__Required action__
Print the lines that run from the line with "let rn := beNat r" to the line with "0x2F, 0x84] ++", keeping both end lines, exactly as they appear in the entries below, and nothing else.

__The data__
Content starts

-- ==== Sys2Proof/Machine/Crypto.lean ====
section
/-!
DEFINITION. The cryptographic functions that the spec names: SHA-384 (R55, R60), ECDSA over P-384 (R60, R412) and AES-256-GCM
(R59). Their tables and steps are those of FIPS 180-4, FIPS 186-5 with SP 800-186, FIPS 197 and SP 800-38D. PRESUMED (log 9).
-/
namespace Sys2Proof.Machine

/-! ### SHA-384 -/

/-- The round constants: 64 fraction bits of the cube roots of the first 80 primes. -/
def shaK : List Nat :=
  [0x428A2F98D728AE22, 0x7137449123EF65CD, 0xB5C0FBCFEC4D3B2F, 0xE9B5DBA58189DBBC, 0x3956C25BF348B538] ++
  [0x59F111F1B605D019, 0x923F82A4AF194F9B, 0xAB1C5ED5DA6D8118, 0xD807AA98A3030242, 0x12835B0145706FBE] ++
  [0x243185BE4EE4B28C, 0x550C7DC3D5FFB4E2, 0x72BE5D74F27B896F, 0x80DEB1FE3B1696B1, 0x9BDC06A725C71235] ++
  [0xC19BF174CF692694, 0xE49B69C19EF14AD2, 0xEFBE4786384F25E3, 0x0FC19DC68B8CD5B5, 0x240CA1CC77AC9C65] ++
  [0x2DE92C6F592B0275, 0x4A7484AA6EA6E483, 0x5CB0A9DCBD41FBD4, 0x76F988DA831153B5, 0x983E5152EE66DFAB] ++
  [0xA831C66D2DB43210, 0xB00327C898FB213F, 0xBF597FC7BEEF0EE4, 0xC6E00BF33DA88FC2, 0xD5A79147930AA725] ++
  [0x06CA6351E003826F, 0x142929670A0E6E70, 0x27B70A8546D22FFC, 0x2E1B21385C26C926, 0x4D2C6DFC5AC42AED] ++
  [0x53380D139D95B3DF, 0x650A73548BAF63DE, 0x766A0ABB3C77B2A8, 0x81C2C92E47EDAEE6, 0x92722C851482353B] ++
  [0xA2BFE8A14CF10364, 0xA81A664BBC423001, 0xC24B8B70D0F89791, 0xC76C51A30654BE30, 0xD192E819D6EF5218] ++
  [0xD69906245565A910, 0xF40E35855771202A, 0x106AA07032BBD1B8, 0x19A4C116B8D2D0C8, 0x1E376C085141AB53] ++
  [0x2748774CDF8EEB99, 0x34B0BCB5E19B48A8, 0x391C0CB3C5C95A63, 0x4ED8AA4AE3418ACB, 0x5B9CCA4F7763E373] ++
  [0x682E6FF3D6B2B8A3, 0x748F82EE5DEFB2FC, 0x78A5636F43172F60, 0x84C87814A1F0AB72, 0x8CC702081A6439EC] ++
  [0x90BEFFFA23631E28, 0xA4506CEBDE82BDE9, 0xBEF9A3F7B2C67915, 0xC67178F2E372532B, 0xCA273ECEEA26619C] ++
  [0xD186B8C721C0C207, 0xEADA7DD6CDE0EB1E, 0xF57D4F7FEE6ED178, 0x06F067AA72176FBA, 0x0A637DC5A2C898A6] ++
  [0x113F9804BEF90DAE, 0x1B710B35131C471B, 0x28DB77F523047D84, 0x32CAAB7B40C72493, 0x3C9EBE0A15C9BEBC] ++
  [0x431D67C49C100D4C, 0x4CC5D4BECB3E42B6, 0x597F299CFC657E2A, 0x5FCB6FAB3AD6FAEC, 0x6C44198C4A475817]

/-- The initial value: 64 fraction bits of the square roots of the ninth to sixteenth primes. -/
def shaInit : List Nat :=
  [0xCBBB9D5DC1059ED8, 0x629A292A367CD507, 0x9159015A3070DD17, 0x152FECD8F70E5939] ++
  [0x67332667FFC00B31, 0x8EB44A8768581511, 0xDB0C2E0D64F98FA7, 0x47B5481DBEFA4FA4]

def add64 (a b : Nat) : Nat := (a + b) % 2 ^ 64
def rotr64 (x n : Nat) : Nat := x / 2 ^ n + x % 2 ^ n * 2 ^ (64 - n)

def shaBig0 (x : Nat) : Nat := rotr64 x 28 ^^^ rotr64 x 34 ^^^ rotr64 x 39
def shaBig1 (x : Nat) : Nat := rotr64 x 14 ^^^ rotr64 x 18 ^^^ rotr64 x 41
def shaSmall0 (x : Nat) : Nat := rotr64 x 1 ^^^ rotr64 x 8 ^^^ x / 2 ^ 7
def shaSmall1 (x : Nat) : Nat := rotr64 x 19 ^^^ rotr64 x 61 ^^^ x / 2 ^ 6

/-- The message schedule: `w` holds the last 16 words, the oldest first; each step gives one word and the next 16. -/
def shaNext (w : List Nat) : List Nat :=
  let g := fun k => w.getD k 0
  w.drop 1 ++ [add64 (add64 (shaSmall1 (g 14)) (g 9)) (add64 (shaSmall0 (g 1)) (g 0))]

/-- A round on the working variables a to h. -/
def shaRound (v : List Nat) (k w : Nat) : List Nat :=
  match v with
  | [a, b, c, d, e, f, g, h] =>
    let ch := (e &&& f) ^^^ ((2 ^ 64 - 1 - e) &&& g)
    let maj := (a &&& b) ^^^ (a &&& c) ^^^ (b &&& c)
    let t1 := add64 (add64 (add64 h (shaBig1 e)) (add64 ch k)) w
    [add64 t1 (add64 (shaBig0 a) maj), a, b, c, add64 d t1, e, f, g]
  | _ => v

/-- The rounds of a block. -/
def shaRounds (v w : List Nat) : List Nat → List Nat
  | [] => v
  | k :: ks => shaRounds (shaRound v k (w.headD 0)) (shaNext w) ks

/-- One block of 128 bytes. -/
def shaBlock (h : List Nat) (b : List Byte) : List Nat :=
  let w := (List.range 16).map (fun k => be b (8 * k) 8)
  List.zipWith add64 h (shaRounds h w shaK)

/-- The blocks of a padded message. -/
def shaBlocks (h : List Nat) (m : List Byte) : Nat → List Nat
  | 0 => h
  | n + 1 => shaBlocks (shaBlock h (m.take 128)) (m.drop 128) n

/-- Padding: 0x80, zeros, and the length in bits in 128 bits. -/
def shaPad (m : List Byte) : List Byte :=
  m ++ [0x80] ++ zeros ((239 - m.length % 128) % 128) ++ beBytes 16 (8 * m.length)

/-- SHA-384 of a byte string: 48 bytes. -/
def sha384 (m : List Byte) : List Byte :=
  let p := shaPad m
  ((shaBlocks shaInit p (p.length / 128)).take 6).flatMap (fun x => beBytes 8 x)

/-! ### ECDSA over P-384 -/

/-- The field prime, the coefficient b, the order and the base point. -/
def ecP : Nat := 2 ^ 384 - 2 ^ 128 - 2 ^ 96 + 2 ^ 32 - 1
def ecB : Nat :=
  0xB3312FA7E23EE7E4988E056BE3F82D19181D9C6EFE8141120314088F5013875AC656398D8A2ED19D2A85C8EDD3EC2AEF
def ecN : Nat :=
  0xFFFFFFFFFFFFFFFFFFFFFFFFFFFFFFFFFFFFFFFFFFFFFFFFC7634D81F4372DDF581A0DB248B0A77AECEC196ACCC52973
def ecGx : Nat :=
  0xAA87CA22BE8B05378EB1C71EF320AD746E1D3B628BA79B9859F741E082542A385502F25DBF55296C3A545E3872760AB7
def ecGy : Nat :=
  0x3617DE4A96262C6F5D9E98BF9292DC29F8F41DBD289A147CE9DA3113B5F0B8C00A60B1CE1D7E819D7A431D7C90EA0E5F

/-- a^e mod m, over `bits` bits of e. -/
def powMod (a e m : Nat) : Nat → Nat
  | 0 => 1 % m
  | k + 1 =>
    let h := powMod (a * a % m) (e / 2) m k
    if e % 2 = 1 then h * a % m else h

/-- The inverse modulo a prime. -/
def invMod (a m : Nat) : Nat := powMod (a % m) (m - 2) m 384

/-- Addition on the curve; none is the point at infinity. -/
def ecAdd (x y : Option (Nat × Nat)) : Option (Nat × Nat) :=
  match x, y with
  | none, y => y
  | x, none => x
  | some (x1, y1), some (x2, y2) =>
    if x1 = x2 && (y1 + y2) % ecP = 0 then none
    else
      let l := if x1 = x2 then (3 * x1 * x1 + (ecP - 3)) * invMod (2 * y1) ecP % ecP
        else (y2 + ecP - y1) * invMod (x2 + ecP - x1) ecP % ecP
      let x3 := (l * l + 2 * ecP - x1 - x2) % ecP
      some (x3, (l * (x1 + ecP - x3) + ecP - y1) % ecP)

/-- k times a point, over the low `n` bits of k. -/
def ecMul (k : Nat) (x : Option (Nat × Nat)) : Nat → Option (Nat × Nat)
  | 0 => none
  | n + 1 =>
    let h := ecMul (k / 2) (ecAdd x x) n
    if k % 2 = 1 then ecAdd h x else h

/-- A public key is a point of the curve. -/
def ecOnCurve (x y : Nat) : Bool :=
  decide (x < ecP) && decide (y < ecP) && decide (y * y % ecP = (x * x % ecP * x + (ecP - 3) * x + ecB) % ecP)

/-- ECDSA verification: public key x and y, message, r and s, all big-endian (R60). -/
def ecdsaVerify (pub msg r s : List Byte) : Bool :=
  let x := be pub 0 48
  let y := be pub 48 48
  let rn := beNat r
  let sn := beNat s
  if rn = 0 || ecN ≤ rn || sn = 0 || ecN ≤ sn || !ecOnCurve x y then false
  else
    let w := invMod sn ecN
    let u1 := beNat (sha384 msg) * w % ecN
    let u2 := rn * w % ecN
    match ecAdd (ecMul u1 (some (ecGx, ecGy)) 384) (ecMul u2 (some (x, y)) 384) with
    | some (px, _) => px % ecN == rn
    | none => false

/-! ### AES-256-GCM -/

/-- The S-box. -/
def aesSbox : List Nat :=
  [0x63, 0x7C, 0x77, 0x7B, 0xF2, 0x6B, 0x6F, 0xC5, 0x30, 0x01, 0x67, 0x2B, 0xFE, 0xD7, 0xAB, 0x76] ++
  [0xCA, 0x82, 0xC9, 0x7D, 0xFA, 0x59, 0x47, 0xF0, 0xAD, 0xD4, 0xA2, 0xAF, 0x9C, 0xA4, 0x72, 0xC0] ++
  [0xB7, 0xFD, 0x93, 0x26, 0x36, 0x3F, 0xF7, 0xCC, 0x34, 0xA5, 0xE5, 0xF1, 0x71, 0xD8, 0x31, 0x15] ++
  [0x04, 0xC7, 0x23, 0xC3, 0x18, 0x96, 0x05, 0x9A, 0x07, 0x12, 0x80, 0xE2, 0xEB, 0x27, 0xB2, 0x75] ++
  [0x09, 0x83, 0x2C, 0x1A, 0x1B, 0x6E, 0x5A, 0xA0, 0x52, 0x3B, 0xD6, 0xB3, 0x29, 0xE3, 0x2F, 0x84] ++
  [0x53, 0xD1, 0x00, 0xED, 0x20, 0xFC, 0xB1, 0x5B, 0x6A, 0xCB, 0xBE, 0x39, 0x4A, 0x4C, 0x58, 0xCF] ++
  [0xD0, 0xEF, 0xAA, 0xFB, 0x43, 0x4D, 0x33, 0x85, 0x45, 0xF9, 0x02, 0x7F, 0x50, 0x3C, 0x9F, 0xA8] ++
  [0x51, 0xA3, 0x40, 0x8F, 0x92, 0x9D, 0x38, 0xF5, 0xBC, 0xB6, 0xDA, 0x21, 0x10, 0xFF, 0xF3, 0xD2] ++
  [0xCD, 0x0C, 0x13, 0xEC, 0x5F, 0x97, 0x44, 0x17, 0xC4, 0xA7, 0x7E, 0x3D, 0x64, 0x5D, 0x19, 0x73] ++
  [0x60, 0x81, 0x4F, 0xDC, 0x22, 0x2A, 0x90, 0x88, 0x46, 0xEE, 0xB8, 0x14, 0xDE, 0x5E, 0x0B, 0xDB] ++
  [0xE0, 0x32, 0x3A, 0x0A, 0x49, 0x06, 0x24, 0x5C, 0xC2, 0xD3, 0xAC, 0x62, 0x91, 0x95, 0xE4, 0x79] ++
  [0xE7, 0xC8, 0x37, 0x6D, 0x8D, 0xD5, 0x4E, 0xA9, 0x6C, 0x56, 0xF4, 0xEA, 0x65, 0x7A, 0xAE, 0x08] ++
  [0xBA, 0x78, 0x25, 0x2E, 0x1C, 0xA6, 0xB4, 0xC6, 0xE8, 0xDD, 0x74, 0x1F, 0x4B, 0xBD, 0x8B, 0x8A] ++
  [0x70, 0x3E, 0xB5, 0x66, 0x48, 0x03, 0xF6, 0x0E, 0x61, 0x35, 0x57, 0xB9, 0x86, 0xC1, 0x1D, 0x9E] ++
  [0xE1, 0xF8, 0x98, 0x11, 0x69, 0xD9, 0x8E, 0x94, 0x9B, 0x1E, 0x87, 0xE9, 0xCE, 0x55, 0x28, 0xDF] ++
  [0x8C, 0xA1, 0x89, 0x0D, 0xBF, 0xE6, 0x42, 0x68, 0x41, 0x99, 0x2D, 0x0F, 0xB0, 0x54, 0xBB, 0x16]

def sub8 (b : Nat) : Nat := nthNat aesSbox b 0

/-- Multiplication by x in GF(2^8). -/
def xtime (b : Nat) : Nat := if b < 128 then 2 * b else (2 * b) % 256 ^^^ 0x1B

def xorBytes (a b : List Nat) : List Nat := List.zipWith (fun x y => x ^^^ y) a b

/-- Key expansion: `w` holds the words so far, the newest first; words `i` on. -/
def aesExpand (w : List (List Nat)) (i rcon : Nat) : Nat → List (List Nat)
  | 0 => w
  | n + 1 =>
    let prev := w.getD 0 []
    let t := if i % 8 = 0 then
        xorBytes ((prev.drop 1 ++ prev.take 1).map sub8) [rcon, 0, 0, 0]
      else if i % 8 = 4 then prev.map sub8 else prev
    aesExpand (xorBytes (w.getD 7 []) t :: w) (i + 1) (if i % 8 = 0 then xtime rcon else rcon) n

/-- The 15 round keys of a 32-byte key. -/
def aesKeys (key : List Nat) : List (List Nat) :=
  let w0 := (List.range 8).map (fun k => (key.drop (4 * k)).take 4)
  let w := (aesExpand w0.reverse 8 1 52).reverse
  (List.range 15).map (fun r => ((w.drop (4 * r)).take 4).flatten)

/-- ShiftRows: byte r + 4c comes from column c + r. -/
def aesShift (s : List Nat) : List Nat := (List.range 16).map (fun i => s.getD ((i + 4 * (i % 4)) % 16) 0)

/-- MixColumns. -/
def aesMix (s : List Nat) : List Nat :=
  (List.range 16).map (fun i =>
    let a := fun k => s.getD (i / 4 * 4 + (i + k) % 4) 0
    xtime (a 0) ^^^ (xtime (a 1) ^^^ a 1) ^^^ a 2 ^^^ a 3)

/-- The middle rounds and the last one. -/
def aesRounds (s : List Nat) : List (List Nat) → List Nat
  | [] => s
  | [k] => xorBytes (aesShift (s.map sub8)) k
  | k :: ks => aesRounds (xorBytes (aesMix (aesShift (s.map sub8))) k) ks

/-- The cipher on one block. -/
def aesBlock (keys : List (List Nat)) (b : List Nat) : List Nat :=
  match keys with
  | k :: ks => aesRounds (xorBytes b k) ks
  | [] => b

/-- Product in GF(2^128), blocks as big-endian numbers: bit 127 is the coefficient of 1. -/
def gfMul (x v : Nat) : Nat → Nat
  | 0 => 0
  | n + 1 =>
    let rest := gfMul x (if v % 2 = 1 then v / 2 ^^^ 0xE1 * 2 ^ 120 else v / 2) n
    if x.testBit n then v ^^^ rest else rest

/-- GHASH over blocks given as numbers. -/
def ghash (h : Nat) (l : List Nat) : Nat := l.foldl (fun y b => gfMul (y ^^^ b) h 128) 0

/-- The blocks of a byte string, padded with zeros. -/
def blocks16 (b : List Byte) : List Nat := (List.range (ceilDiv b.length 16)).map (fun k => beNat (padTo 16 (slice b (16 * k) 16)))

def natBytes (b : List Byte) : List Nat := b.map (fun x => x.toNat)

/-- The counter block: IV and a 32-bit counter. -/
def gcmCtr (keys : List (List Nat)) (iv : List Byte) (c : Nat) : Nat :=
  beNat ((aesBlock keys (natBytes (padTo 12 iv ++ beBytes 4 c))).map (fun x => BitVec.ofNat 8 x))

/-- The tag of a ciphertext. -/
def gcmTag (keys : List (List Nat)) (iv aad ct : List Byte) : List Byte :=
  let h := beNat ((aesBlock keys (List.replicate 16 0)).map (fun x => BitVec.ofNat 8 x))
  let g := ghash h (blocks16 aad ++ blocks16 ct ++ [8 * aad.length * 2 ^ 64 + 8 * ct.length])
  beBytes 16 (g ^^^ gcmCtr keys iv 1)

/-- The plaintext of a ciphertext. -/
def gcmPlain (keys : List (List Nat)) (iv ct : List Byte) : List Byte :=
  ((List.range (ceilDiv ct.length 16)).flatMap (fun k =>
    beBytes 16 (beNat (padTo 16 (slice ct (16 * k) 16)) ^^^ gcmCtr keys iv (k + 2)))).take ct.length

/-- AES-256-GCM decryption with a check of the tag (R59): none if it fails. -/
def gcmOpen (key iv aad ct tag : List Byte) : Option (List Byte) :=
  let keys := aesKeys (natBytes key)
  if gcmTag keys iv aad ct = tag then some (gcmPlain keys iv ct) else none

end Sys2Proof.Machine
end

Content ends

__Answer to the exercise__
  let rn := beNat r
  let sn := beNat s
  if rn = 0 || ecN ≤ rn || sn = 0 || ecN ≤ sn || !ecOnCurve x y then false
  else
    let w := invMod sn ecN
    let u1 := beNat (sha384 msg) * w % ecN
    let u2 := rn * w % ecN
    match ecAdd (ecMul u1 (some (ecGx, ecGy)) 384) (ecMul u2 (some (x, y)) 384) with
    | some (px, _) => px % ecN == rn
    | none => false

/-! ### AES-256-GCM -/

/-- The S-box. -/
def aesSbox : List Nat :=
  [0x63, 0x7C, 0x77, 0x7B, 0xF2, 0x6B, 0x6F, 0xC5, 0x30, 0x01, 0x67, 0x2B, 0xFE, 0xD7, 0xAB, 0x76] ++
  [0xCA, 0x82, 0xC9, 0x7D, 0xFA, 0x59, 0x47, 0xF0, 0xAD, 0xD4, 0xA2, 0xAF, 0x9C, 0xA4, 0x72, 0xC0] ++
  [0xB7, 0xFD, 0x93, 0x26, 0x36, 0x3F, 0xF7, 0xCC, 0x34, 0xA5, 0xE5, 0xF1, 0x71, 0xD8, 0x31, 0x15] ++
  [0x04, 0xC7, 0x23, 0xC3, 0x18, 0x96, 0x05, 0x9A, 0x07, 0x12, 0x80, 0xE2, 0xEB, 0x27, 0xB2, 0x75] ++
  [0x09, 0x83, 0x2C, 0x1A, 0x1B, 0x6E, 0x5A, 0xA0, 0x52, 0x3B, 0xD6, 0xB3, 0x29, 0xE3, 0x2F, 0x84] ++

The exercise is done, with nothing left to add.